Andrew, sacando la cabeza por encima de aquel remolino, comenzó a juntar a su alrededor un pequeño grupo de cinco o seis intelectuales a quienes daba clase en su estudio. Les enseñaba historia, filosofía religiosa, hebreo, griego, homilética, todo aquello que le habían enseñado a él en el seminario. Dio esta clase durante años enteros, mientras los discípulos cambiaban. Jamás empleó un hombre inculto en sus iglesias. Cincuenta años después de comenzar esta guerra vio inaugurado un floreciente seminario teológico y cerró su clase. Su mundo había creído en él.

Venía después la cuestión de las sectas religiosas. Uno de los más avasalladores imperialismos del Oeste había sido hasta entonces la dominación de los metodistas, presbiterianos, bautistas, etc., sobre el pueblo chino, hasta alcanzar el número de más de cien tipos diferentes de sólo religión cristiana protestante. Esto había sido en China, más que un imperialismo espiritual, imperialismo físico también. Se había hablado mucho en las esferas políticas de influencia, y el Japón, Alemania, Inglaterra y Francia dividían la China en áreas para ejercer en ellas su poderío y su comercio. Pero los misioneros dividían China también. Ciertas provincias, ciertas áreas, eran concedidas para su dominio y propaganda sin que en ellas hubiese competencia.

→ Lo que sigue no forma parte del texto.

-- ==== Sys2Proof/Certificates/Slice0/Obligations.lean ====
section
/-!
DEFINITION. The statements for the provers. `s.inReset = false` says that the part is not in a hard reset (R192). A
statement of what a command does concludes that `exec` answers a next state and says what that state holds.
-/

open Sys2Proof Sys2Proof.Machine

/-! ## The step and the resets -/

/-- A step takes the command at the front of the queue: it is the command's meaning on the state with the queue's rest. -/
def Sys2Proof.Claims.StepTakesFrontCommand : Prop :=
  ∀ (c : Instr) (s : State) (rest : List Instr), s.pending = c :: rest →
    Machine.step s = exec c { s with pending := rest }

/-- With no command waiting a step changes nothing. The model's choice (log entry 6). -/
def Sys2Proof.Claims.IdleStepChangesNothing : Prop :=
  ∀ s : State, s.pending = [] → Machine.step s = .next s

/-- The rows that are heeded during a hard reset: its own two and those that carry a pin's level (R192, log entry 40). -/
def Sys2Proof.Machine.heededInReset : Instr → Bool
  | .hardReset _ | .resetPinAsserted | .trayPaperSensorActive _ | .edgeSensorActive _ | .ringInputChange _ _
  | .meterInputChange _ _ | .paperPresentChange _ | .engineReady _ => true
  | _ => false

/-- During a hard reset every other command leaves the part as it is: R192 says so of the link, and that ticks, expiries and
the rows of the mechanisms are not heeded either is the model's reading (log entry 40, DEDUCED). -/
def Sys2Proof.Claims.NothingElseIsHeededInReset : Prop :=
  ∀ (c : Instr) (s : State), s.inReset = true → heededInReset c = false → exec c s = .next s

/-- RESET_PIN_ASSERTED: from then the part is in reset, with the attention line released and nothing else changed; and a
pin's row changes that pin's level alone. That the pins' levels are taken during the reset is the model's reading (log
entry 40, DEDUCED). -/
def Sys2Proof.Claims.ResetPinHoldsThePart : Prop :=
  (∀ s : State, ∃ t, exec .resetPinAsserted s = .next t ∧ t = { s with inReset := true } ∧ t.attention = false) ∧
  (∀ (s : State) (v : Bool) (n : LineNo), s.inReset = true →
    exec (.trayPaperSensorActive v) s = .next { s with scn := { s.scn with tray := v } } ∧
    exec (.edgeSensorActive v) s = .next { s with scn := { s.scn with edge := v } } ∧
    exec (.paperPresentChange v) s = .next { s with prt := { s.prt with paper := v } } ∧
    exec (.engineReady v) s = .next { s with prt := { s.prt with ready := v } } ∧
    exec (.ringInputChange n v) s = .next (s.updLine n fun l => { l with ringInput := v }) ∧
    exec (.meterInputChange n v) s = .next (s.updLine n fun l => { l with meterInput := v }))

/-- HARD_RESET: the link's values of R192, START the only block owed and the one being sent, its flag the only one of the
event summary that may be set; the page memory with every segment free, no link, no user of a slot, MEMORY_LOW armed and
nothing pending (R2, R17 to R19, R22, R24); the scan unit in IDLE with D 0, G 256, the valid flag clear, B 56320, no
session and motor and lamp off (R27, R33, R35, R49); line coder, lines, dispatcher, router and charge unit at their
values (R63, R74, R95, R136, R148, R182), the DATA_STOP of a data phase cut short handed to its link (R78); and the print
unit with no entry and no page, counter 0 and no cut requested (R149, R162, R163). The pins' levels, the page memory's
bytes and the waiting commands stand. The model's choices: log entries 1, 2, 37, 41 and 44. -/
def Obligations.HardResetLoadsResetValues : Prop :=
  ∀ (s : State) (cause : HardCause), ∃ t, exec (.hardReset cause) s = .next t ∧
    t.inReset = false ∧ t.attention = true ∧ t.pending = s.pending ∧
    t.bli.rx = {} ∧ t.repliesOwed = [] ∧ t.statusOwed = [] ∧ t.bli.mask = Vector.replicate 12 true ∧
    t.bli.mode = .events ∧ t.bli.reportTimer = none ∧ t.bli.unack = true ∧
    t.bli.sending = some (.notice (startNotice (HardCause.start cause) 0 {})) ∧ t.bli.notices = [] ∧
    t.bli.summary.replyLost = false ∧ (∀ k, k ≠ .start → t.flagged k = false) ∧
    t.freeCount = 2048 ∧ t.pmm.freeList = List.range 2048 ∧ t.pmm.mem = s.pmm.mem ∧
    t.pmm.links = Vector.replicate 2048 none ∧ t.pmm.slotUse = Vector.replicate 2 0 ∧ t.pmm.memLowArmed = true ∧
    t.pmm.pendingScan = none ∧ t.pmm.fetch = none ∧ t.pmm.generation = s.pmm.generation + 1 ∧
    (∀ p, t.page p = {}) ∧ (∀ d, t.doc d = {}) ∧
    t.lcd = {} ∧ t.scn.config = {} ∧ t.scn.state = .idle ∧ t.scn.tray = s.scn.tray ∧ t.scn.edge = s.scn.edge ∧
    t.scn.dark = List.replicate 2048 0 ∧ t.scn.gain = List.replicate 2048 256 ∧ t.scn.valid = false ∧
    t.scn.bg = List.replicate 2048 56320 ∧ t.scn.cal = none ∧ t.scn.session = none ∧ t.scn.motor = .off ∧
    t.scn.lamp = false ∧ t.scn.lineRequest = none ∧
    (∀ n, t.line n = { ringInput := (s.line n).ringInput, meterInput := (s.line n).meterInput,
                       tx := if (s.line n).phase.isSome then [.dataStop] else [] }) ∧
    t.station = {} ∧ t.callCounter = 0 ∧ t.dsp = {} ∧ t.rtr = {} ∧ t.chg = {} ∧
    t.prt.headWidth = 1728 ∧ t.prt.order = [] ∧ t.prt.paper = s.prt.paper ∧ t.prt.ready = s.prt.ready ∧
    t.prt.engine = (if s.prt.paper then .idle else .held) ∧
    t.prt.entries = Vector.replicate 32 none ∧ t.prt.counter = 0 ∧ t.prt.current = none ∧ t.prt.page = none ∧
    t.prt.cutRequest = false

/-- SOFT_RESET: no REPLY, and START with cause SOFT and the command's tag the last notice owed; the tables and
configurations are kept, pages, documents, jobs, entries and calls are gone, and each line is IDLE or OUT_OF_SERVICE by
its enabled flag, which is kept. D, G, the valid flag and B are kept (R33, R35, R49). The desk table keeps kinds, pools,
weights, classes, margins, openings and credits, with no call active (R164, R182). One record with end reason RESET joins
the queue for each call in progress, behind those queued, and raises the record counter; with no call in progress
counter, queue and every desk record stand but for the active calls (R180, R182). The model's choices: the values of a
free document record (log entry 41), START after the LINE_STATE notices and reason RESET for a line in RELEASING (log
entry 31). -/
def Obligations.SoftResetKeepsTablesAndDropsWork : Prop :=
  ∀ (s : State) (tag : Nat), s.inReset = false → ∃ t, exec (.softReset tag (.fields ())) s = .next t ∧
    t.repliesOwed = [] ∧ t.noticesOwed.getLast? = some (startNotice .soft tag s.now) ∧ t.bli.unack = true ∧
    t.bli.mask = s.bli.mask ∧ t.bli.mode = s.bli.mode ∧ t.bli.period = s.bli.period ∧
    t.pmm.freeList = List.range 2048 ∧ t.pmm.mem = s.pmm.mem ∧ (∀ p, t.page p = {}) ∧ (∀ d, t.doc d = {}) ∧
    t.pmm.generation = s.pmm.generation + 1 ∧
    t.scn.config = s.scn.config ∧ t.scn.dark = s.scn.dark ∧ t.scn.gain = s.scn.gain ∧ t.scn.state = .idle ∧
    t.scn.valid = s.scn.valid ∧ t.scn.bg = s.scn.bg ∧
    t.lcd.slots = s.lcd.slots ∧ t.lcd.config = s.lcd.config ∧ t.station = s.station ∧ t.callCounter = s.callCounter ∧
    t.dsp = {} ∧ t.rtr.table = s.rtr.table ∧ t.prt.headWidth = s.prt.headWidth ∧ t.prt.order = [] ∧
    t.chg.plan = s.chg.plan ∧ t.chg.tariffs = s.chg.tariffs ∧ t.chg.bands = s.chg.bands ∧ t.chg.clock = s.chg.clock ∧
    t.chg.reservations = 0 ∧
    (∀ i, (t.desk i).kind = (s.desk i).kind ∧ (t.desk i).pool = (s.desk i).pool ∧ (t.desk i).weight = (s.desk i).weight ∧
      (t.desk i).classes = (s.desk i).classes ∧ (t.desk i).margin = (s.desk i).margin ∧
      (t.desk i).opening = (s.desk i).opening ∧ (t.desk i).credits = (s.desk i).credits ∧ (t.desk i).active = 0) ∧
    (∃ added, t.chg.queue = s.chg.queue ++ added ∧ added.length = s.callsInProgress ∧ ∀ r ∈ added, r.reason = .reset) ∧
    t.chg.counter = Nat.repeat wrap16 s.callsInProgress s.chg.counter ∧
    (s.callsInProgress = 0 → t.chg.counter = s.chg.counter ∧ t.chg.queue = s.chg.queue ∧
      ∀ i, t.desk i = { s.desk i with active := 0 }) ∧
    ∀ n, (t.line n).config = (s.line n).config ∧ (t.line n).ctx = none ∧ (t.line n).enabled = (s.line n).enabled ∧
      (t.line n).state = (if (s.line n).enabled then .idle else .outOfService)

/-- The line coder at the two resets, and what arrives after either (R63): IDLE, no page, no held line, no pending bits and
a white reference line; slots and configuration kept by a soft reset, emptied and at their defaults after a hard one; and
DOC_LINES and BOARD_PAGE_END are refused STATE while it is IDLE. -/
def Obligations.LineCoderAtResets : Prop :=
  (∀ (s : State) (tag : Nat), s.inReset = false → ∃ t, exec (.softReset tag (.fields ())) s = .next t ∧
    t.lcd.mode = .idle ∧ t.lcd.job = none ∧ t.lcd.held = none ∧ t.lcd.bits = [] ∧ t.lcd.board = none ∧
    t.lcd.reference = whiteLine 2048 ∧ t.lcd.slots = s.lcd.slots ∧ t.lcd.config = s.lcd.config) ∧
  (∀ (s : State) (cause : HardCause), ∃ t, exec (.hardReset cause) s = .next t ∧
    t.lcd.mode = .idle ∧ t.lcd.job = none ∧ t.lcd.held = none ∧ t.lcd.bits = [] ∧ t.lcd.board = none ∧
    t.lcd.reference = whiteLine 2048 ∧ t.codeSet 0 = none ∧ t.codeSet 1 = none ∧
    t.lcd.config = { slot := 0, diff := true, k := 4 }) ∧
  (∀ (s : State) (tag : Nat) (body : List Byte) (abandon : Bool), s.inReset = false → s.lcd.mode = .idle →
    (∃ t, exec (.docLines tag body) s = .next t ∧ OnlyAnswered s t (s.replyNow tag 36 .state)) ∧
    (∃ t, exec (.boardPageEnd tag (.fields abandon)) s = .next t ∧ OnlyAnswered s t (s.replyNow tag 12 .state)))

Andrew había nacido desde luego para la competencia, porque hacía siempre lo que quería. Iba a predicar donde le parecía. Si algún metodista airado le hacía ver que en determinada población había ya una capilla metodista y que, por consiguiente, él no tenía derecho a predicar allá, se encogía de hombros y predicaba igualmente. Acusado, decía con calma:

—Los metodistas no realizan nada allí. El hombre que tienen en la capilla es más seco que un palo. No puedo consentir que toda la población se quede sin Evangelios.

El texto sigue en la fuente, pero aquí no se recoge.